**Stored items:**
########
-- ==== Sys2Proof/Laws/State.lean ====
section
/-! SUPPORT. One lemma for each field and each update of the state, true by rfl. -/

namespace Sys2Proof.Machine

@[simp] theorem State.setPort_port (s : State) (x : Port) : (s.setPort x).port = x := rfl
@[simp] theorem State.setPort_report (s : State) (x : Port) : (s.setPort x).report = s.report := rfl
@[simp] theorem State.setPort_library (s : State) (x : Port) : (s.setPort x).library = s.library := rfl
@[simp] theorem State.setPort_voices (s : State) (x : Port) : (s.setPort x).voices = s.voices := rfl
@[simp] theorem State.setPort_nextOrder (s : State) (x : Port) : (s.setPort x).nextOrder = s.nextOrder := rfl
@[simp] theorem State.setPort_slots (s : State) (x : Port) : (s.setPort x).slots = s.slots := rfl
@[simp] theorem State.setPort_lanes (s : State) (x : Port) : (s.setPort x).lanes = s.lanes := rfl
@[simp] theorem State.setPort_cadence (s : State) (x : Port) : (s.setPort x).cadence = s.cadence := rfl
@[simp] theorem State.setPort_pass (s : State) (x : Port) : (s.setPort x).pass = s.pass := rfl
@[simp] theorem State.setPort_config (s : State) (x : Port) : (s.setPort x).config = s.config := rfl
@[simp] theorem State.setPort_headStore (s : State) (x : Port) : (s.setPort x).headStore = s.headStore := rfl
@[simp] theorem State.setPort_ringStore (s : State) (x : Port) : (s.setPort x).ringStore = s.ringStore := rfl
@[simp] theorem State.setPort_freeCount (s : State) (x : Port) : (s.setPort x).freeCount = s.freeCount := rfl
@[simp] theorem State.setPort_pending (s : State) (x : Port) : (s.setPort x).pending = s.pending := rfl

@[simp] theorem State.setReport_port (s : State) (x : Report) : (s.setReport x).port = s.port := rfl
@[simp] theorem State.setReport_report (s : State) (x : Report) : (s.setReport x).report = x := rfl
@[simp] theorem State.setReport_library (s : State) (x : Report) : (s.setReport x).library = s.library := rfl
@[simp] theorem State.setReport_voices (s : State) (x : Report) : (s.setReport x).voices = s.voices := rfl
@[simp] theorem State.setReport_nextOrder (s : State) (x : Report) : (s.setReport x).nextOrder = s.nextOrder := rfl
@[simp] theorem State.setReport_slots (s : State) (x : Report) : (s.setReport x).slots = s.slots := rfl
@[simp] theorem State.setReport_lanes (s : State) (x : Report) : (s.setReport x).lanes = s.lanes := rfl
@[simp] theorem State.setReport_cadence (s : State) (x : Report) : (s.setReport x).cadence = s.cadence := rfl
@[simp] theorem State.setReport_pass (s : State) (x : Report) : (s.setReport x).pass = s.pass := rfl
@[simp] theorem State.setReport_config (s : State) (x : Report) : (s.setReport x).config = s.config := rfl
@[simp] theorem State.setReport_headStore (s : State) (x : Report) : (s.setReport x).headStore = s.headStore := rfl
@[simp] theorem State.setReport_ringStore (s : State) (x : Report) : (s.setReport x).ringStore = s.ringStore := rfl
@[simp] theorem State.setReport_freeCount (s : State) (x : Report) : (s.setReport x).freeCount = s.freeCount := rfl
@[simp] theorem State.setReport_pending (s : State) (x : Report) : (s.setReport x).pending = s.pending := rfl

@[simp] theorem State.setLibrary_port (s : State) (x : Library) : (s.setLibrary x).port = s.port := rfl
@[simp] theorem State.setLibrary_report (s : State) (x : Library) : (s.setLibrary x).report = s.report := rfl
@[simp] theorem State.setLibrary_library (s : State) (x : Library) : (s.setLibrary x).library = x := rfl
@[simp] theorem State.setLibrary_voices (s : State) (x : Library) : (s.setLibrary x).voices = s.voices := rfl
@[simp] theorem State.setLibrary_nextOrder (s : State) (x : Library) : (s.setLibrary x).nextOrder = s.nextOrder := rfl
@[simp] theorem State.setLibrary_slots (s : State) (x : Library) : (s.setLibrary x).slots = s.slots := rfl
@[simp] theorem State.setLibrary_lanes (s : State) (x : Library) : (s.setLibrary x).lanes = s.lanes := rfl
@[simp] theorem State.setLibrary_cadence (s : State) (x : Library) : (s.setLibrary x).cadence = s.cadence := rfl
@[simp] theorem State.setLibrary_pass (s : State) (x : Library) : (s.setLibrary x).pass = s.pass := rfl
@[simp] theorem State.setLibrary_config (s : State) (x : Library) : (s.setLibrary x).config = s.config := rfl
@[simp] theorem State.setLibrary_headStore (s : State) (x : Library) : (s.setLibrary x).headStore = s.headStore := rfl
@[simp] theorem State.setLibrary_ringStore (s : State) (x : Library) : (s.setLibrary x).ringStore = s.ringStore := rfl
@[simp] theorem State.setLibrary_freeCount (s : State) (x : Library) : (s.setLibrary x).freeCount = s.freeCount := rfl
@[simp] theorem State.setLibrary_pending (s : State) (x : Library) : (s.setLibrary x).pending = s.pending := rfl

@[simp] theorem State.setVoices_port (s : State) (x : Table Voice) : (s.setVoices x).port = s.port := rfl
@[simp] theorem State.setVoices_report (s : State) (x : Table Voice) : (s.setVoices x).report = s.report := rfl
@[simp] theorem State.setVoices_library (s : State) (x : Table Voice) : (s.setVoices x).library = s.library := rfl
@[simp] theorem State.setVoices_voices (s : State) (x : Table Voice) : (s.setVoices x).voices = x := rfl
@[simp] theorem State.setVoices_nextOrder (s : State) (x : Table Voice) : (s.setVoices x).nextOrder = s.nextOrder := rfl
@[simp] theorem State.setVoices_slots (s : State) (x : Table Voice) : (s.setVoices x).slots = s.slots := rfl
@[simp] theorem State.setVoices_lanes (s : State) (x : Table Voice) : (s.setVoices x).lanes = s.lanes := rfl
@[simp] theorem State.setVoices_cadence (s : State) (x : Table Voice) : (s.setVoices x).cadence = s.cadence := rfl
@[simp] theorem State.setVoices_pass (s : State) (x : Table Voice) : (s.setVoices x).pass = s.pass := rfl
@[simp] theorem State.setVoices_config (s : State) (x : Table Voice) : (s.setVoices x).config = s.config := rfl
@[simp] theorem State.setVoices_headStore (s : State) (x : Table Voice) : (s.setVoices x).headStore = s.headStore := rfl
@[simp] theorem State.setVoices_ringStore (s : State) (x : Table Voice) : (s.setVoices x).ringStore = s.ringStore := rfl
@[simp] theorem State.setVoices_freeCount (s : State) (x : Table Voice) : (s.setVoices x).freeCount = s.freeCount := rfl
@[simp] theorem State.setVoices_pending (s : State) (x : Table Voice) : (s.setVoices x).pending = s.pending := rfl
########
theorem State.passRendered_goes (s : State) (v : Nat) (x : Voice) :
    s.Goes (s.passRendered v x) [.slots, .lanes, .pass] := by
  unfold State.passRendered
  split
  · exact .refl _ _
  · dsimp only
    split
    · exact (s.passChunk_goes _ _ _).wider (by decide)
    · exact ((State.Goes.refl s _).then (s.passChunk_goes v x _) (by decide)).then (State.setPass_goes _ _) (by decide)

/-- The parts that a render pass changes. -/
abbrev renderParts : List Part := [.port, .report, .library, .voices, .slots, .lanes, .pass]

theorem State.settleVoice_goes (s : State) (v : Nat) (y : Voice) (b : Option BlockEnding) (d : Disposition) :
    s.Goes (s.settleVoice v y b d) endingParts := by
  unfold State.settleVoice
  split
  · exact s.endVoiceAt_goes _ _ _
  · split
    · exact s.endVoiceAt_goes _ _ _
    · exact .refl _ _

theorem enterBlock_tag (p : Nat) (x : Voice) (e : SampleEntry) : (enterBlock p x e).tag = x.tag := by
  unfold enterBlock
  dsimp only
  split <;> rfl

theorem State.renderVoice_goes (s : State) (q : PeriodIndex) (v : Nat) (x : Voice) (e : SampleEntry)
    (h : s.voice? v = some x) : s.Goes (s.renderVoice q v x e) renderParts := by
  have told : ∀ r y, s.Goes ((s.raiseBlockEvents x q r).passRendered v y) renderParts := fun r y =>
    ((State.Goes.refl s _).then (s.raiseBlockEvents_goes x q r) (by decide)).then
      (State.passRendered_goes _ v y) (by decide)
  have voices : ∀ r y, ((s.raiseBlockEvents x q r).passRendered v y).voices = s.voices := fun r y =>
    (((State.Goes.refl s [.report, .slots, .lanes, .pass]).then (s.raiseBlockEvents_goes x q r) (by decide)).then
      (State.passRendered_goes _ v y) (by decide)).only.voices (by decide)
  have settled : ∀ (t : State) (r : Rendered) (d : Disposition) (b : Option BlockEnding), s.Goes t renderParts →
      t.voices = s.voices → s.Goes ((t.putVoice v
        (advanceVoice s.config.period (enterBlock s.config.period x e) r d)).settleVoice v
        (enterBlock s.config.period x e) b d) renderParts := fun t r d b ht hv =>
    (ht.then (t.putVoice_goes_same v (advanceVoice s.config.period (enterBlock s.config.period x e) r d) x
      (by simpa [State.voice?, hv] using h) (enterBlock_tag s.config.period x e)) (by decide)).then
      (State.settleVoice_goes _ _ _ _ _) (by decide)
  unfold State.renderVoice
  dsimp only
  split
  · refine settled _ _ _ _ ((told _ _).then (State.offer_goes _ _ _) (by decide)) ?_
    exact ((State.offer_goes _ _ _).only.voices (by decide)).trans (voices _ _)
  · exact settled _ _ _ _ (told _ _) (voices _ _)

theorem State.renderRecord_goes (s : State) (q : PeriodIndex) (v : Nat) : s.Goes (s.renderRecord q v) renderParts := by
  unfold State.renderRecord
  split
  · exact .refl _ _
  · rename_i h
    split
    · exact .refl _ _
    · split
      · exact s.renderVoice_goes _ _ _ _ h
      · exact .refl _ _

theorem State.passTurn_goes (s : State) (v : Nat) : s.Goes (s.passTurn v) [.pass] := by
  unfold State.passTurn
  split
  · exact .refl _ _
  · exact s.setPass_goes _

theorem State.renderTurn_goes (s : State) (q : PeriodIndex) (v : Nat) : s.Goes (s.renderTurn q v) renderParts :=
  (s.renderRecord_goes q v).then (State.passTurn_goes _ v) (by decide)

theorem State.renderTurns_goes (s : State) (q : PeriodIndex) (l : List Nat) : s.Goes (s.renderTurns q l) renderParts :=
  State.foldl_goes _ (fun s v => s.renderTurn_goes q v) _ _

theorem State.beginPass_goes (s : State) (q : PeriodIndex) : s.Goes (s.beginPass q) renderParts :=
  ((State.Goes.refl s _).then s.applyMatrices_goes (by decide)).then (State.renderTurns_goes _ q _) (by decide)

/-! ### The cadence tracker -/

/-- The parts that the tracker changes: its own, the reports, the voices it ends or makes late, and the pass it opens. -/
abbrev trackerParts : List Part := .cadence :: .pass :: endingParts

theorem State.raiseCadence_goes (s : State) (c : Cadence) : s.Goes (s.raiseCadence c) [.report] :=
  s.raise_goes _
########
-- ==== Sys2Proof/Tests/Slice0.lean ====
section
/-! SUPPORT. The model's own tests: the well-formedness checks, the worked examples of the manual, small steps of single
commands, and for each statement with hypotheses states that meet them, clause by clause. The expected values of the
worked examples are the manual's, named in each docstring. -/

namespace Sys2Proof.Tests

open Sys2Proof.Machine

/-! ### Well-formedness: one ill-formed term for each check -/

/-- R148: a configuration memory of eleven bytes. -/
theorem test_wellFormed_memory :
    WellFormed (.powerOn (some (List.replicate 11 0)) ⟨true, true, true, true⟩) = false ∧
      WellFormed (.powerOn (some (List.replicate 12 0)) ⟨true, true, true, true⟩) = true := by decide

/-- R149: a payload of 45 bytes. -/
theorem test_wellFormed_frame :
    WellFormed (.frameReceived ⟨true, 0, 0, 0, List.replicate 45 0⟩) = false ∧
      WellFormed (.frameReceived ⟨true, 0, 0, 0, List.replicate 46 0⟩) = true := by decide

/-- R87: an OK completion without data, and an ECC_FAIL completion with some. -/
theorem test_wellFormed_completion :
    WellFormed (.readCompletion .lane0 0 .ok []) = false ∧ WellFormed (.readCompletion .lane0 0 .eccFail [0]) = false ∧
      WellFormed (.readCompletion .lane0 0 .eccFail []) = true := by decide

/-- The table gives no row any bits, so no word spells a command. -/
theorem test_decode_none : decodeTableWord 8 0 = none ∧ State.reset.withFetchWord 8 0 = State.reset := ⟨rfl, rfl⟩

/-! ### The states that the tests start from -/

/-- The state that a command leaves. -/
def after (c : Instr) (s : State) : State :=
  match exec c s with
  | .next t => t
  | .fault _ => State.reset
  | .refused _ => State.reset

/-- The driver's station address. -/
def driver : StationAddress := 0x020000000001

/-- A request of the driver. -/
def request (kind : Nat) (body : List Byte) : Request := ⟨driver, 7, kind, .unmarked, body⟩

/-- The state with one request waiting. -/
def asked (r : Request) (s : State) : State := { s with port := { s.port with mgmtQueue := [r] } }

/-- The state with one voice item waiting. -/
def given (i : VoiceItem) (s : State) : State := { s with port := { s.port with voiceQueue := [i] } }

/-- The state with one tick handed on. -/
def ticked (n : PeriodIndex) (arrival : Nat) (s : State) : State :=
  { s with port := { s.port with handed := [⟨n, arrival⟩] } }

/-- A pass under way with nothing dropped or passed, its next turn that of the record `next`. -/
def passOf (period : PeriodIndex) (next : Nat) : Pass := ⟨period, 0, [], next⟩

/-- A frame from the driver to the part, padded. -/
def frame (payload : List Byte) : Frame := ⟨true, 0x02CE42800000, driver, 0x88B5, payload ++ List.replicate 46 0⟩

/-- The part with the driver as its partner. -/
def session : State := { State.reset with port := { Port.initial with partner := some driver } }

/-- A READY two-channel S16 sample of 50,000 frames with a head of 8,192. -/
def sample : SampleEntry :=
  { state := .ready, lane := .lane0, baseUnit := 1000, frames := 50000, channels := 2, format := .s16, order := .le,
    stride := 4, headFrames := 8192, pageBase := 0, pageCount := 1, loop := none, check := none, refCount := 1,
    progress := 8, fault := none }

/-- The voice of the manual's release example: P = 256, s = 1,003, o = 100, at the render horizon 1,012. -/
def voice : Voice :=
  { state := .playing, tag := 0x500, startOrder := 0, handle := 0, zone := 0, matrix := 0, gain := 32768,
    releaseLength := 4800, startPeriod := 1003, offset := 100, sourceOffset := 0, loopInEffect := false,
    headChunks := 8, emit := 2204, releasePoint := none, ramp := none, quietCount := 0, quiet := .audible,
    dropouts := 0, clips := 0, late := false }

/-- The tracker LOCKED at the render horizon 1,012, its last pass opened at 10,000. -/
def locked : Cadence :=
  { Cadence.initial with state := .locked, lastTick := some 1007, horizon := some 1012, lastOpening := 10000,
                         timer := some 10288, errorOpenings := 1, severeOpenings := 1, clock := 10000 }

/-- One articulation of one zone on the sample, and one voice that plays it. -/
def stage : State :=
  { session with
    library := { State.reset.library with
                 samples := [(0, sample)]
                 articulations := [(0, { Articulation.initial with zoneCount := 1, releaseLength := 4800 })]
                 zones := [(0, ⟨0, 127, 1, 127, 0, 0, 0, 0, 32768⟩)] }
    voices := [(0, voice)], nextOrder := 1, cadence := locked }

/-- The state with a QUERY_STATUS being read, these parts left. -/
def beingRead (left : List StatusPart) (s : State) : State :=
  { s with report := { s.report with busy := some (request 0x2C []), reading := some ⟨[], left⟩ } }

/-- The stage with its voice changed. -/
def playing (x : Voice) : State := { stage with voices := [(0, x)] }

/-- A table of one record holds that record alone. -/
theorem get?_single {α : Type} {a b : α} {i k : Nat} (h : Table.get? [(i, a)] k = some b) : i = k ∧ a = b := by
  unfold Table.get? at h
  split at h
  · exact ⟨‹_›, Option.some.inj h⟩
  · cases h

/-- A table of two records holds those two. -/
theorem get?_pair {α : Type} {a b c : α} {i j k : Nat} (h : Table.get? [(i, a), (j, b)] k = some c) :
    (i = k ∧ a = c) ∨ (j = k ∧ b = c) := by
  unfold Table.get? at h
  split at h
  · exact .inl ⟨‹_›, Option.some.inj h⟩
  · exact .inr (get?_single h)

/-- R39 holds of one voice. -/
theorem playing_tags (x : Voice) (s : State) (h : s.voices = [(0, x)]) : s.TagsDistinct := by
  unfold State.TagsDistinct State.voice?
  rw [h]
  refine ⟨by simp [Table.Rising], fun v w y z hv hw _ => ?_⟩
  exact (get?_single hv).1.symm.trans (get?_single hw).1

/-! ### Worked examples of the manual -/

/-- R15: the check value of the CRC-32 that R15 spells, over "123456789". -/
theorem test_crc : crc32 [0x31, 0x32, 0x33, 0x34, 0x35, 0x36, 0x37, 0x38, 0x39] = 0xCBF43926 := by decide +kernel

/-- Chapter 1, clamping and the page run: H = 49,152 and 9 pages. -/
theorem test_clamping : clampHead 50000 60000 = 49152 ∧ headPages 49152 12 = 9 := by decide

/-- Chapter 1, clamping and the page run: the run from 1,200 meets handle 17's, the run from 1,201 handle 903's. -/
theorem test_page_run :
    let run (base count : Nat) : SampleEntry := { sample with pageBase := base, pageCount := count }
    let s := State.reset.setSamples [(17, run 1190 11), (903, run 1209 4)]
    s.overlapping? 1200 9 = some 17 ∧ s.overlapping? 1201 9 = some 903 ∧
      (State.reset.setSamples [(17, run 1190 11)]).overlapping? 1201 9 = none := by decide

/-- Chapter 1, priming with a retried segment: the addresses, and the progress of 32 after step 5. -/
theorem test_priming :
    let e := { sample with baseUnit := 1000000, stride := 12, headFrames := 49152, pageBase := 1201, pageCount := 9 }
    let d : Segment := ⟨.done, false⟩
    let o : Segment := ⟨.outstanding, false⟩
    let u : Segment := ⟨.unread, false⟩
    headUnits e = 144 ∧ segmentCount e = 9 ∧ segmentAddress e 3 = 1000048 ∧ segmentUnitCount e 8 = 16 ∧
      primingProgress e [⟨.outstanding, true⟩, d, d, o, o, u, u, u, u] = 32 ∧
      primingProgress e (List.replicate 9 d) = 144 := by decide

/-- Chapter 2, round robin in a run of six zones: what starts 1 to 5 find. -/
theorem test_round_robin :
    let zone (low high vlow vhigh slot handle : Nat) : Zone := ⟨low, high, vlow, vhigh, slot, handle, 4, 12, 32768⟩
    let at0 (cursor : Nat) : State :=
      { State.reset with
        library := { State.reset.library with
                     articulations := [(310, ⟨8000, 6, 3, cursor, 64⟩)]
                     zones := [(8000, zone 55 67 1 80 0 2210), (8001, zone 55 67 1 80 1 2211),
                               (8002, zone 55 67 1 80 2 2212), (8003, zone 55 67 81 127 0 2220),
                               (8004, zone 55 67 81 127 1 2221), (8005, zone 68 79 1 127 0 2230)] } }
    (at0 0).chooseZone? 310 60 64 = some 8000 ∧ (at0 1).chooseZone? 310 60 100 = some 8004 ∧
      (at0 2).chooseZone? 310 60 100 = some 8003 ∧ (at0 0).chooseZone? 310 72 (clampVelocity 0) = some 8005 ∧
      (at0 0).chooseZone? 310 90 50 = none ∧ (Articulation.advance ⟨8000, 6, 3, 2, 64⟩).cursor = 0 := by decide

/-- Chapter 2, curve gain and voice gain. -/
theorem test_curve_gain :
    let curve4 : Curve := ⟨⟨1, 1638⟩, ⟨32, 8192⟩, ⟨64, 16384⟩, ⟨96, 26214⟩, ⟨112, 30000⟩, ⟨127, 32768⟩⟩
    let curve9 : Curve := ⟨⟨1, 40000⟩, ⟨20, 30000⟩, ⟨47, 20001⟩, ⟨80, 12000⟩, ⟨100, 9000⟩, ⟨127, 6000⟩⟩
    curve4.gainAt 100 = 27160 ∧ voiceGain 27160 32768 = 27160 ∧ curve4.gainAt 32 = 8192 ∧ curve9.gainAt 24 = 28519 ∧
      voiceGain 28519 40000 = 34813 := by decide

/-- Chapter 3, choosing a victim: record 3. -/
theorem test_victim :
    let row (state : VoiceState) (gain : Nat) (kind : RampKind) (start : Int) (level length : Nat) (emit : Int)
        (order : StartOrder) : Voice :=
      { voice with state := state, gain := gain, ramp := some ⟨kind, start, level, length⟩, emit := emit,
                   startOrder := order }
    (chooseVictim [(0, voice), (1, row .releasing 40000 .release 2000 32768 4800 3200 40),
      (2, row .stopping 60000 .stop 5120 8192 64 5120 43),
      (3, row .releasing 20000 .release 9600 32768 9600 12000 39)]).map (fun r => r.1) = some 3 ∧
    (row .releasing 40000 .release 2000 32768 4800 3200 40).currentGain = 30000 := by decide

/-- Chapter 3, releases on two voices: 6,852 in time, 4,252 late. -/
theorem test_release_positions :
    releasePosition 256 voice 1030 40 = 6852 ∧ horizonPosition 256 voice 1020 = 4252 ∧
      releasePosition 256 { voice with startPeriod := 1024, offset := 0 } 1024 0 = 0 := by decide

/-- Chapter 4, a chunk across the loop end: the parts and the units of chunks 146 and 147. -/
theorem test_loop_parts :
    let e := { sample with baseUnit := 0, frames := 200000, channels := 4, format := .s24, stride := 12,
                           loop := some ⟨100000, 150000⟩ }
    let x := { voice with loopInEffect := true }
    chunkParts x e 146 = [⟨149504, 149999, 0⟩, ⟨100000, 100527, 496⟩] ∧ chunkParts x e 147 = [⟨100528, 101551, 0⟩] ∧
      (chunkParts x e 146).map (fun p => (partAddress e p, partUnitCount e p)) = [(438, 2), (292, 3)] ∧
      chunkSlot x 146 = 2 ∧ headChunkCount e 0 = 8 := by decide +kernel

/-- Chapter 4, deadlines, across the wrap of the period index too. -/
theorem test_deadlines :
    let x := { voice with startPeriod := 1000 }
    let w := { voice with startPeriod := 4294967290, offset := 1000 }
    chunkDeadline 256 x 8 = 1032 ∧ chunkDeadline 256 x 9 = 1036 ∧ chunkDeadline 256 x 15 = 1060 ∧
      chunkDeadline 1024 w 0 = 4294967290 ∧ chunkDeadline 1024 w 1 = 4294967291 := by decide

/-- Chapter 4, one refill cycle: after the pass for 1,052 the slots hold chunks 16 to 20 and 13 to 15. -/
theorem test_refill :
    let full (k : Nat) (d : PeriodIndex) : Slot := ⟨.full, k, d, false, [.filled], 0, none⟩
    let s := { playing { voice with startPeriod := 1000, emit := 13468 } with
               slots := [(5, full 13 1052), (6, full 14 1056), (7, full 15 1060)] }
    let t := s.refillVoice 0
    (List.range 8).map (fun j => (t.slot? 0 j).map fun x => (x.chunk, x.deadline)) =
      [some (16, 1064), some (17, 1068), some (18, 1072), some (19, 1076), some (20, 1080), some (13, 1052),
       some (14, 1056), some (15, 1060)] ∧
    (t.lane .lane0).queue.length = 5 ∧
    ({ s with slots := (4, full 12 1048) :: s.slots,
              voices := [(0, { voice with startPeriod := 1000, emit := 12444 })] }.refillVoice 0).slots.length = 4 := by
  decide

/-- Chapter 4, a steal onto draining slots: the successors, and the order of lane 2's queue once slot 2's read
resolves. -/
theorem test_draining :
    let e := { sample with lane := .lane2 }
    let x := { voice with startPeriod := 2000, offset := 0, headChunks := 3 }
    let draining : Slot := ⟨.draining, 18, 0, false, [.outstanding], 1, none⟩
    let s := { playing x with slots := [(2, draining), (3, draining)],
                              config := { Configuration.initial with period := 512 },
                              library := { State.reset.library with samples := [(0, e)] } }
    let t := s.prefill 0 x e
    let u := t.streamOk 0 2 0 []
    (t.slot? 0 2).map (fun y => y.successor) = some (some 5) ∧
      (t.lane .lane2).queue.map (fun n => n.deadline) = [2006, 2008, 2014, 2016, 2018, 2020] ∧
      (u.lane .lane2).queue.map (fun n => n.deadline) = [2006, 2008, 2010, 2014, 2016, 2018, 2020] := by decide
########
**WHAT YOU NEED TO DO:** Your task is to copy each line of the data above that holds "late".

**SOLUTION FOR THIS TASK:**
/-- The parts that the tracker changes: its own, the reports, the voices it ends or makes late, and the pass it opens. -/
    dropouts := 0, clips := 0, late := false }
/-- Chapter 3, releases on two voices: 6,852 in time, 4,252 late. -/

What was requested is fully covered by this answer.